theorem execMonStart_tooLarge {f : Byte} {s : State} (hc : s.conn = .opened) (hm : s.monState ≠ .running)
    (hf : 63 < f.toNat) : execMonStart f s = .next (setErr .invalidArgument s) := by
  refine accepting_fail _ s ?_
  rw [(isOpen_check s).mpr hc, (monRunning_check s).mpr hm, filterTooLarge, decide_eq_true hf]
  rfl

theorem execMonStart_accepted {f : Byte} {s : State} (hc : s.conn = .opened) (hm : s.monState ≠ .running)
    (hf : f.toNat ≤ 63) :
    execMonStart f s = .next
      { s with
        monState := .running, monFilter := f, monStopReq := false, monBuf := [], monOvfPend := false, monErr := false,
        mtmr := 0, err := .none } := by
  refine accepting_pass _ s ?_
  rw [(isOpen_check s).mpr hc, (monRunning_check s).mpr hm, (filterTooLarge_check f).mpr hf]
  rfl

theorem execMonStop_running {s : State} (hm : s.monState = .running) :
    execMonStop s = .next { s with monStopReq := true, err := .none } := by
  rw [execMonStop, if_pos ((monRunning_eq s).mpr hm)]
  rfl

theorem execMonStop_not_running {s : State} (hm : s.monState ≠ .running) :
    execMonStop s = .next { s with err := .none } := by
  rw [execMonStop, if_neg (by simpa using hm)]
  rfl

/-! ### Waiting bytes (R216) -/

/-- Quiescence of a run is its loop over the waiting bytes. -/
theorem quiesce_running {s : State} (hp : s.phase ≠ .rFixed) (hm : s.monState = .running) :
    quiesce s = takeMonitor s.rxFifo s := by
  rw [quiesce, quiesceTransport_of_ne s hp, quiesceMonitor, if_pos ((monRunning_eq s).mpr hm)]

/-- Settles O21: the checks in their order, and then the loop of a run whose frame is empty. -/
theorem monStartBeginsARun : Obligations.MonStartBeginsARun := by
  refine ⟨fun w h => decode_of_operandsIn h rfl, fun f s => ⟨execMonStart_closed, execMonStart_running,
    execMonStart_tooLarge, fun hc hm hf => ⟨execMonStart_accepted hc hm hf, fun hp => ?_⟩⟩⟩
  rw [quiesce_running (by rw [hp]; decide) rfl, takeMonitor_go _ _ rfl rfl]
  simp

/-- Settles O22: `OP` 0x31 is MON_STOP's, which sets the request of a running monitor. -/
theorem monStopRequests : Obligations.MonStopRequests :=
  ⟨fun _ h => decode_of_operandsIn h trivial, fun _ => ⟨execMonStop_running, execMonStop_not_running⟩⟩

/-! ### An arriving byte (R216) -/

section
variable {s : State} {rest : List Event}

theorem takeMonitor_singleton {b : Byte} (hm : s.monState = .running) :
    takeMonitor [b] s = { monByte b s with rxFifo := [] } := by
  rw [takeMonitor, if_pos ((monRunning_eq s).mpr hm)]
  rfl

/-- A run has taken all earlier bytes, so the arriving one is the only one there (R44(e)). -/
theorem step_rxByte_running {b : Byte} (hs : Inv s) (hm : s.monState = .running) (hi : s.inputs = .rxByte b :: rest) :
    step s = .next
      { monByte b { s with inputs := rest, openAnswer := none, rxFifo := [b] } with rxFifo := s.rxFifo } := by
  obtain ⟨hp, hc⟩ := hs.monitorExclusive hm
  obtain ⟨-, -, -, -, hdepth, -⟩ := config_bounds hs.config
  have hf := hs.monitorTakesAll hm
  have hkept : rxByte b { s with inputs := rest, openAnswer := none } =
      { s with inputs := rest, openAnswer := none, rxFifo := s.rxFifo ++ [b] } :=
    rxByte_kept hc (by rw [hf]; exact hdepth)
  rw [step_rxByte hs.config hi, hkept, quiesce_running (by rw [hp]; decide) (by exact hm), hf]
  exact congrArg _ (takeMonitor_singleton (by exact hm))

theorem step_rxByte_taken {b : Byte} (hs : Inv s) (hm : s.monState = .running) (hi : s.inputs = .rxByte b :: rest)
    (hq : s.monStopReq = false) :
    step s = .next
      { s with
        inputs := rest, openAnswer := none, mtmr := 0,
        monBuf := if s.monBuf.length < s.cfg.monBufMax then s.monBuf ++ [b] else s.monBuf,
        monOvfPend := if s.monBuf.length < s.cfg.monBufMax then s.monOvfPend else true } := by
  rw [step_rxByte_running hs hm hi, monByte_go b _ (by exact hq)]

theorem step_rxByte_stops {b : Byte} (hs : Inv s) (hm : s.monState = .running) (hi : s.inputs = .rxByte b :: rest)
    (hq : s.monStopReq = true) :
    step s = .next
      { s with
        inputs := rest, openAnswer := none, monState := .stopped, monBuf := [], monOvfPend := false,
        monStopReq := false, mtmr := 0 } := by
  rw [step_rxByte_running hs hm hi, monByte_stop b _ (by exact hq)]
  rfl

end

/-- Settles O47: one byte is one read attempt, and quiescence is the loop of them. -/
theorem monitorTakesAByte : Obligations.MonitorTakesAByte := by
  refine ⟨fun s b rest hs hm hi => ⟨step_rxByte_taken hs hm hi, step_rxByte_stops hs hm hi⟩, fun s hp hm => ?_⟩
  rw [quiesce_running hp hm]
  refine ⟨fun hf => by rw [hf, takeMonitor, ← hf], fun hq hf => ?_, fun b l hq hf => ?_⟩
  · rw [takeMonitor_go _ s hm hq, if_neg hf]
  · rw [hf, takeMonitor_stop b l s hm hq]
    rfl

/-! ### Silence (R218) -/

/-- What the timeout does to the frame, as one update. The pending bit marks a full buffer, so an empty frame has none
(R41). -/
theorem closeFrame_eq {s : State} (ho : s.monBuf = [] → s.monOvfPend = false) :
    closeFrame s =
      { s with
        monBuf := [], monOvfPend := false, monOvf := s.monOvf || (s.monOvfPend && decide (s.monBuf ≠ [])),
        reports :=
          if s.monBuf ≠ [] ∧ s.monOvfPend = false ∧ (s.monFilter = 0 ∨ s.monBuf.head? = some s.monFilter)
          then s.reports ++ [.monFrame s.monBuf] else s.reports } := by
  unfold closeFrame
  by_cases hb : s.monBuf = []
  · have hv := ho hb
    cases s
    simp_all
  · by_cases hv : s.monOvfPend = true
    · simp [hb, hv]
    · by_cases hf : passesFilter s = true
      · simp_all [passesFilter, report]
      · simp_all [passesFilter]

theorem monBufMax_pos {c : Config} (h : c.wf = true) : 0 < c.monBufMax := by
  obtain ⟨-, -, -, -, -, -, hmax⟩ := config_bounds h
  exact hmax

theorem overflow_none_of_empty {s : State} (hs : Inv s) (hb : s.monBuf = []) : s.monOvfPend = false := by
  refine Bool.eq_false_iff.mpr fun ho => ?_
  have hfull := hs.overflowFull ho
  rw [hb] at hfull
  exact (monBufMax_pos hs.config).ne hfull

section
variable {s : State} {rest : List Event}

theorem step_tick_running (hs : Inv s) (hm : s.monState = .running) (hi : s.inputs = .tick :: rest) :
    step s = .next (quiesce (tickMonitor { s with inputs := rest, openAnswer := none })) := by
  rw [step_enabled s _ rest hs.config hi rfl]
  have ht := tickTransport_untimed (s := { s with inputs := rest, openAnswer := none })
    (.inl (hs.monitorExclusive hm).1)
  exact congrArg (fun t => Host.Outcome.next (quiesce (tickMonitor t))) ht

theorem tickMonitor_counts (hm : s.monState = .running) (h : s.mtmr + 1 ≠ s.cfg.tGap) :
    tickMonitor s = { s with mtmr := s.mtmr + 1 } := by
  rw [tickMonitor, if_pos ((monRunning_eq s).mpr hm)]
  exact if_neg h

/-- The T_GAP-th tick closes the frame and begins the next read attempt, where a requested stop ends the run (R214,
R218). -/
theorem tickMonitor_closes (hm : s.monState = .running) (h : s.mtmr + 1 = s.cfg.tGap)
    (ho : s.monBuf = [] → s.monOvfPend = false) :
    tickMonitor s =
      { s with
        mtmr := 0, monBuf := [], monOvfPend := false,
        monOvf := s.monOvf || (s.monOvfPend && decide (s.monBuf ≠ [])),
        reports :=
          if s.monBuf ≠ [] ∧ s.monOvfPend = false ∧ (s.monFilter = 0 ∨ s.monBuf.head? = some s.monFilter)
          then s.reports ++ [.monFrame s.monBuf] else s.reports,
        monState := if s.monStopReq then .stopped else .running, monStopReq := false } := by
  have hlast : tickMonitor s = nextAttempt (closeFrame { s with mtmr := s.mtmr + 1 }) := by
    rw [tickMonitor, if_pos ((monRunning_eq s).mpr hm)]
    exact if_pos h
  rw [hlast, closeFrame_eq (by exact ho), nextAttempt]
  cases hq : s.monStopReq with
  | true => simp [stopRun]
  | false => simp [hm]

--

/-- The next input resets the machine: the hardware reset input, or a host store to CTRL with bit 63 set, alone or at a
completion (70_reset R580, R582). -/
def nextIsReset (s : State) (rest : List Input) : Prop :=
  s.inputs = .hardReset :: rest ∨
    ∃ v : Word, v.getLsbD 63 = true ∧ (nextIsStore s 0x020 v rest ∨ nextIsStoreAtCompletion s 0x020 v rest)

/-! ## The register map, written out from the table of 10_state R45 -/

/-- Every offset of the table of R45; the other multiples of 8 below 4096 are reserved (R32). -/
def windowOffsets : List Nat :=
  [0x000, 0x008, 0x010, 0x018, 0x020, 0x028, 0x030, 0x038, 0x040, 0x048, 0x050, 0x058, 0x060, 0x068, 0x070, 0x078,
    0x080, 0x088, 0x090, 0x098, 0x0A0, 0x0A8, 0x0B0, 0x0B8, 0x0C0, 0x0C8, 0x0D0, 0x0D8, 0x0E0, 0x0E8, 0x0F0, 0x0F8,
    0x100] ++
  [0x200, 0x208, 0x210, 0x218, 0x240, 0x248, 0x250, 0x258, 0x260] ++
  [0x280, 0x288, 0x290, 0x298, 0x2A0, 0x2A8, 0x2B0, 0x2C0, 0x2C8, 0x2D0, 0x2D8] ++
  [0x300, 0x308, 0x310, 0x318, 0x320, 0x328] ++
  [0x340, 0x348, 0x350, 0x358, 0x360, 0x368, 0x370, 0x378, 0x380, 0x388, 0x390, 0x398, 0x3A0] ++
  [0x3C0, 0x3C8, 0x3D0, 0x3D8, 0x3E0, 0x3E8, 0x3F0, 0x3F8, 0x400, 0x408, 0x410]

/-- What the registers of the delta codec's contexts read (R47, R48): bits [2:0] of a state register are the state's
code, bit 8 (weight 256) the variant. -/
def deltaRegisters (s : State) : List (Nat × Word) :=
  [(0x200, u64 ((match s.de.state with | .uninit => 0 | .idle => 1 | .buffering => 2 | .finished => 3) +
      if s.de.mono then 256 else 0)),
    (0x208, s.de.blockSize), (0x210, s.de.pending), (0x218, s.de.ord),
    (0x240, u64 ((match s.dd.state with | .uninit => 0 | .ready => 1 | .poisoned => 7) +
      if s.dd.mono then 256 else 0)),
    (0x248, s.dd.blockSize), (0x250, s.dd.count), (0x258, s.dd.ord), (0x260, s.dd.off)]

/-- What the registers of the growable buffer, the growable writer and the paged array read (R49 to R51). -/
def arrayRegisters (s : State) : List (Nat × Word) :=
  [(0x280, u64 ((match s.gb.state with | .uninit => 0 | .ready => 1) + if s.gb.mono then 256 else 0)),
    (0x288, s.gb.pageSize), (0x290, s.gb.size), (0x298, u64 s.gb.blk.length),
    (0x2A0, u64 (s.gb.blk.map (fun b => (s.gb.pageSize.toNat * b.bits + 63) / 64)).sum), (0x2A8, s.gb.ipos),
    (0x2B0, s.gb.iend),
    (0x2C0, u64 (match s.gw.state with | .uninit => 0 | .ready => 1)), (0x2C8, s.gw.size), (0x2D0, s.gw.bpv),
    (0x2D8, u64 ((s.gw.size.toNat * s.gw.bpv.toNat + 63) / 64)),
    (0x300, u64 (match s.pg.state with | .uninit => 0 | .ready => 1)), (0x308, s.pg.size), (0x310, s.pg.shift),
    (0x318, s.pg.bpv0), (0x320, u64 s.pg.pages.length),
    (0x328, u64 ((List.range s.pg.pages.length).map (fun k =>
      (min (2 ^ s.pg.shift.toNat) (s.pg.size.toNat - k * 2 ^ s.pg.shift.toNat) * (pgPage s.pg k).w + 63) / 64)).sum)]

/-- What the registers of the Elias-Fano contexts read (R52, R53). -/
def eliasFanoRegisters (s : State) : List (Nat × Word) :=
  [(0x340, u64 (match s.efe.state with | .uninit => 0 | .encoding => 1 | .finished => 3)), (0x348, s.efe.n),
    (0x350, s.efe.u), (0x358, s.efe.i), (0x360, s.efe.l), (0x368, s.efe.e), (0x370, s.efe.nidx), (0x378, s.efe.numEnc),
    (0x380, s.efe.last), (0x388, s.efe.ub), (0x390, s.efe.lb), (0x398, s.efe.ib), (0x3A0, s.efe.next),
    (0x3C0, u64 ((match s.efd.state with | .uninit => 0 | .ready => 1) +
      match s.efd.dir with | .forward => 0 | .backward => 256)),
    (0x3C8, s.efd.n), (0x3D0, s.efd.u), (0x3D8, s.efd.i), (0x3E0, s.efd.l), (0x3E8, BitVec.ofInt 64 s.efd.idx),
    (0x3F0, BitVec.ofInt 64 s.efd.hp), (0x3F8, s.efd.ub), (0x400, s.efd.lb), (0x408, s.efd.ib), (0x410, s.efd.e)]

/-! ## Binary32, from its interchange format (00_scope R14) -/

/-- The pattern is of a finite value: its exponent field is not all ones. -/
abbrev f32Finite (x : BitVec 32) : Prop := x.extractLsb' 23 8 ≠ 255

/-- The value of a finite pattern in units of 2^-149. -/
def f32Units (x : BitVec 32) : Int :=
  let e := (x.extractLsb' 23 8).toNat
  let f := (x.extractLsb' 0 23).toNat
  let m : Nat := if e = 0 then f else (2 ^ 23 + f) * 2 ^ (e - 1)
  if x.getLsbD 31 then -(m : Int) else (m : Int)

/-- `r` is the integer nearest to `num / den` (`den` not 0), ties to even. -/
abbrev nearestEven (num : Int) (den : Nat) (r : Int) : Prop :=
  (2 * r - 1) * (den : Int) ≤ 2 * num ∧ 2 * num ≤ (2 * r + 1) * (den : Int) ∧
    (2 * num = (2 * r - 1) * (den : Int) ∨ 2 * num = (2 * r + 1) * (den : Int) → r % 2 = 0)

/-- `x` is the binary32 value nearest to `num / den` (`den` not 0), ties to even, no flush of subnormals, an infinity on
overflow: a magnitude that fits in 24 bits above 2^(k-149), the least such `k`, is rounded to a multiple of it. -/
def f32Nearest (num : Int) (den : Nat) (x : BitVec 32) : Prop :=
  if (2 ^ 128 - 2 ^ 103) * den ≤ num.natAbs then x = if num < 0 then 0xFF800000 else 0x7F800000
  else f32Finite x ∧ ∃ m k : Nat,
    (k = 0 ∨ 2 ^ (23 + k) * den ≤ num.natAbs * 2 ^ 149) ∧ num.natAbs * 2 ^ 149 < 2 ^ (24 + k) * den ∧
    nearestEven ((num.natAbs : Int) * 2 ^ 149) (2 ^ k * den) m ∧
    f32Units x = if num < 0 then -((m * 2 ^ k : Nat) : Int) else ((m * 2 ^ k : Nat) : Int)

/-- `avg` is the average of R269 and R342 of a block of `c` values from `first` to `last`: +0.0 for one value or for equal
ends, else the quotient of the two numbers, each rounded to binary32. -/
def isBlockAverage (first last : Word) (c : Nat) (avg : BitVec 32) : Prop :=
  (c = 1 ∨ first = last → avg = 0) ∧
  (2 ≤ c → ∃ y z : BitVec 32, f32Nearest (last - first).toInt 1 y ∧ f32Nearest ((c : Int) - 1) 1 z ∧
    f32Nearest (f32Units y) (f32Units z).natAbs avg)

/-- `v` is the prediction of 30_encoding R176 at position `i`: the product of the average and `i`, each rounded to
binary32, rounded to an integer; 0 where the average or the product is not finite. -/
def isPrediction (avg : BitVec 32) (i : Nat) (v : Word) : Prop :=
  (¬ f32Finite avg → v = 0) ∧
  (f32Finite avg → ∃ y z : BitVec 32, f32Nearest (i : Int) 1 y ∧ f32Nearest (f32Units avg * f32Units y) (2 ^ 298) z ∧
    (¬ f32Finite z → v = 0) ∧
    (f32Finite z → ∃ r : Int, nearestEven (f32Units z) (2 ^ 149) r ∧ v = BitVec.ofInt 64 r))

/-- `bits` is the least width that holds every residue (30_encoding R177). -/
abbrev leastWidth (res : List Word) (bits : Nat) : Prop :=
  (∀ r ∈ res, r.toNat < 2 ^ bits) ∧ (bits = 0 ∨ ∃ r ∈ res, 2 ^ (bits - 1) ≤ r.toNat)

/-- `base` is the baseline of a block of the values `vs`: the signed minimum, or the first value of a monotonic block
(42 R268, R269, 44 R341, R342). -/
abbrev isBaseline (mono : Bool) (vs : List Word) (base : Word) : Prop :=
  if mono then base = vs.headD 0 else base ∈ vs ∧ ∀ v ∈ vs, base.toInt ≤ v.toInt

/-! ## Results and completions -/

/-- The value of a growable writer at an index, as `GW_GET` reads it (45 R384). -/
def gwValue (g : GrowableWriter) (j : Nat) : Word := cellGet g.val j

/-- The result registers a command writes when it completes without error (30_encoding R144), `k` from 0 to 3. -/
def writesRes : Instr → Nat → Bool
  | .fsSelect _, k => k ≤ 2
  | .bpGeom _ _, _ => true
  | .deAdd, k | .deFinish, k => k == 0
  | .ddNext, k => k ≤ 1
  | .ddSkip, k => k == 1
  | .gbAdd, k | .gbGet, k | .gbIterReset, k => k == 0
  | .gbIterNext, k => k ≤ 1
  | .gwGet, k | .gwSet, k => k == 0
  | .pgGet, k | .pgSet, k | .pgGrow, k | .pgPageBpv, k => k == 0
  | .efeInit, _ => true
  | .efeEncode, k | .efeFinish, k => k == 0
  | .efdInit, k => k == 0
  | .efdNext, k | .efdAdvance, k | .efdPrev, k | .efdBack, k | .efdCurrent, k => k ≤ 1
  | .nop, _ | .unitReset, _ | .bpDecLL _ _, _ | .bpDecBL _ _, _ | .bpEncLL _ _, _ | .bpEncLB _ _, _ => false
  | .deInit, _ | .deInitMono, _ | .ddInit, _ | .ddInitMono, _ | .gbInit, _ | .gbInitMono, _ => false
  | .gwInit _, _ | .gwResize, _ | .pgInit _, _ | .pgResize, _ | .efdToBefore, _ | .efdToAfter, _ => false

...

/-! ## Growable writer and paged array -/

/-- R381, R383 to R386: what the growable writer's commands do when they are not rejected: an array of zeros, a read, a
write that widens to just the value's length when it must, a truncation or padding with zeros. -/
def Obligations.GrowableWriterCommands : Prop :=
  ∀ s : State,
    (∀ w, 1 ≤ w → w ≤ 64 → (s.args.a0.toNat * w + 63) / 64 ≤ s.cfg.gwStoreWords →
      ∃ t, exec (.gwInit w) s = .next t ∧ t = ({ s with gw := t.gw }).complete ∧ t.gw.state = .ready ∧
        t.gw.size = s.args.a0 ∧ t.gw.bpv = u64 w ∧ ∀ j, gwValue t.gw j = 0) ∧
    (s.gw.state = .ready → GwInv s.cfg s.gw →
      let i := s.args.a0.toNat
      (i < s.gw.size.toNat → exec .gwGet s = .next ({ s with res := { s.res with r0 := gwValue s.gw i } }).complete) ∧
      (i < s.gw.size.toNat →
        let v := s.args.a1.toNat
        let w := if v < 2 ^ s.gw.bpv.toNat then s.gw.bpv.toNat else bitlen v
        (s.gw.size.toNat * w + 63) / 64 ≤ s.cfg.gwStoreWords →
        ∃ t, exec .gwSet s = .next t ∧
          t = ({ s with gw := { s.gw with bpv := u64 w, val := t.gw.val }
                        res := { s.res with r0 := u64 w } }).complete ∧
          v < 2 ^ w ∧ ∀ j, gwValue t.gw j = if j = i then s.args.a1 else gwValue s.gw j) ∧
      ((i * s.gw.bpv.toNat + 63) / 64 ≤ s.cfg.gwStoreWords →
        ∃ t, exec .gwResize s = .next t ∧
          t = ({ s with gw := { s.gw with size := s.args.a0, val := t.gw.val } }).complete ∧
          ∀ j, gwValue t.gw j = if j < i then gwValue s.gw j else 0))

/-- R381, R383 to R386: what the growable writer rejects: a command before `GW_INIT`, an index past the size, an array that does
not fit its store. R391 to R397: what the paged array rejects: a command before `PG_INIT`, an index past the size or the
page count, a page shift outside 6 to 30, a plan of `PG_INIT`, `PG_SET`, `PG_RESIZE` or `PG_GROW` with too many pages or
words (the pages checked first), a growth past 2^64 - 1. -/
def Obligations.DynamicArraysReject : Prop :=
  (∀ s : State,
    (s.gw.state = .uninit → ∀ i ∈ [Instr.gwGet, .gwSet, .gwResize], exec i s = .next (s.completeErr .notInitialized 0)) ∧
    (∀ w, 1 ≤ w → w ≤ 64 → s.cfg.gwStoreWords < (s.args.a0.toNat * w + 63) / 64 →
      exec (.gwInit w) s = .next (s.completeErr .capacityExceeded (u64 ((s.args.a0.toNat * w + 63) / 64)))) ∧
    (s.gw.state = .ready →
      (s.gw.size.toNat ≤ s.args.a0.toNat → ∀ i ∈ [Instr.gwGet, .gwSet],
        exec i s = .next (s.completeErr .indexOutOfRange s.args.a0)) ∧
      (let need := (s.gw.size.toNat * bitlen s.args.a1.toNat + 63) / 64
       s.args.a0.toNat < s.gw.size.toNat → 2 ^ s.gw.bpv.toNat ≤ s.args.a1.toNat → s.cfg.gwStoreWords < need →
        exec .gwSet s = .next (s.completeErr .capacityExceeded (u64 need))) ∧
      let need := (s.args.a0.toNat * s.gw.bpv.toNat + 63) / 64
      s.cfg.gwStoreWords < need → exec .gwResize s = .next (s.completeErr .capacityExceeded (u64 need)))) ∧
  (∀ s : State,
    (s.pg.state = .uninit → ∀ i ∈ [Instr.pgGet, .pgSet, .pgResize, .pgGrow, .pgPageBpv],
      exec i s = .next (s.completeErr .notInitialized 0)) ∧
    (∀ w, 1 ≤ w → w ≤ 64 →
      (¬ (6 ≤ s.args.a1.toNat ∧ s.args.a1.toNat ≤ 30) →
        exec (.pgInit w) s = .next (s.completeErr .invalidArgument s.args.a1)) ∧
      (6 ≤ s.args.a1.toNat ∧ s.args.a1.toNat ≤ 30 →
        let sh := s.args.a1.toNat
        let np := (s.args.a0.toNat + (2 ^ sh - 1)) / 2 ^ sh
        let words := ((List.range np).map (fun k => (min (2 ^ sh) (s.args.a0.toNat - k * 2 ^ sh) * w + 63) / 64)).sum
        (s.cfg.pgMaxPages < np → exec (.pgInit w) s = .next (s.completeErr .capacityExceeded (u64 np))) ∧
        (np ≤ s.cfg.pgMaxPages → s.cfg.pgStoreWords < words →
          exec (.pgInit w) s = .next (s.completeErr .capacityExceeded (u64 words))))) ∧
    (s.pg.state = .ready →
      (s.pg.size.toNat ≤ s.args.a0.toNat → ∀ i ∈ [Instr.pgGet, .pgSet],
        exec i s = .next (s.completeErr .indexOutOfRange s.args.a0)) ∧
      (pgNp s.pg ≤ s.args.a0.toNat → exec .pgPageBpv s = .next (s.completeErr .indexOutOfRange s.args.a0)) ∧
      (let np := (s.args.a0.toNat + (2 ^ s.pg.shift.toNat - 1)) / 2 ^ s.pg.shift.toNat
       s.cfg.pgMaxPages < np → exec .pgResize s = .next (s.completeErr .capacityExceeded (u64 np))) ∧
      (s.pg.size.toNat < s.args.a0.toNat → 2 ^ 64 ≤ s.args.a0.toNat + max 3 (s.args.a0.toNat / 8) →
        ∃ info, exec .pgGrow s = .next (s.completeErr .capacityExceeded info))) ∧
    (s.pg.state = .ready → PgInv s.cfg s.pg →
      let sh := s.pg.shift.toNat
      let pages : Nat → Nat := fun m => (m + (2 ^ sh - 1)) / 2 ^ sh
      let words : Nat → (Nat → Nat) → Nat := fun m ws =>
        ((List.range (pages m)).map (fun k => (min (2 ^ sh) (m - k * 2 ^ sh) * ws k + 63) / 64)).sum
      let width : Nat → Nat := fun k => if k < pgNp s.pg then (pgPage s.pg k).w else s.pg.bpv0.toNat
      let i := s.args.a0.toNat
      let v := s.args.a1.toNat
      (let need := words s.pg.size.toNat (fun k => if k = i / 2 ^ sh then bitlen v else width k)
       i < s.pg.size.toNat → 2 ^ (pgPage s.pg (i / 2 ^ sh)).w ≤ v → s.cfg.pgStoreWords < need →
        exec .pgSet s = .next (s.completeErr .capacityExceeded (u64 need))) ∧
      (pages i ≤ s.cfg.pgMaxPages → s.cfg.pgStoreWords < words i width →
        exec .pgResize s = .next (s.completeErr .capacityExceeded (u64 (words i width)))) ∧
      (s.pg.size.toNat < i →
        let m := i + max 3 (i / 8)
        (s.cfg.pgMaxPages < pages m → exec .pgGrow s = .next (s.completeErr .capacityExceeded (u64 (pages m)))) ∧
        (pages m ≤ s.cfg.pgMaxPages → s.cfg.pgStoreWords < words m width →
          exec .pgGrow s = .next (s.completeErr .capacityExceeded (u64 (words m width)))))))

What you have to do: Your answer must consist solely of the lines above between the line holding "monOvfPend := if" and the line holding "monStopReq := false, mtmr", inclusive, copied exactly.

Written response:
        monOvfPend := if s.monBuf.length < s.cfg.monBufMax then s.monOvfPend else true } := by
  rw [step_rxByte_running hs hm hi, monByte_go b _ (by exact hq)]

theorem step_rxByte_stops {b : Byte} (hs : Inv s) (hm : s.monState = .running) (hi : s.inputs = .rxByte b :: rest)
    (hq : s.monStopReq = true) :
    step s = .next
      { s with
        inputs := rest, openAnswer := none, monState := .stopped, monBuf := [], monOvfPend := false,
        monStopReq := false, mtmr := 0 } := by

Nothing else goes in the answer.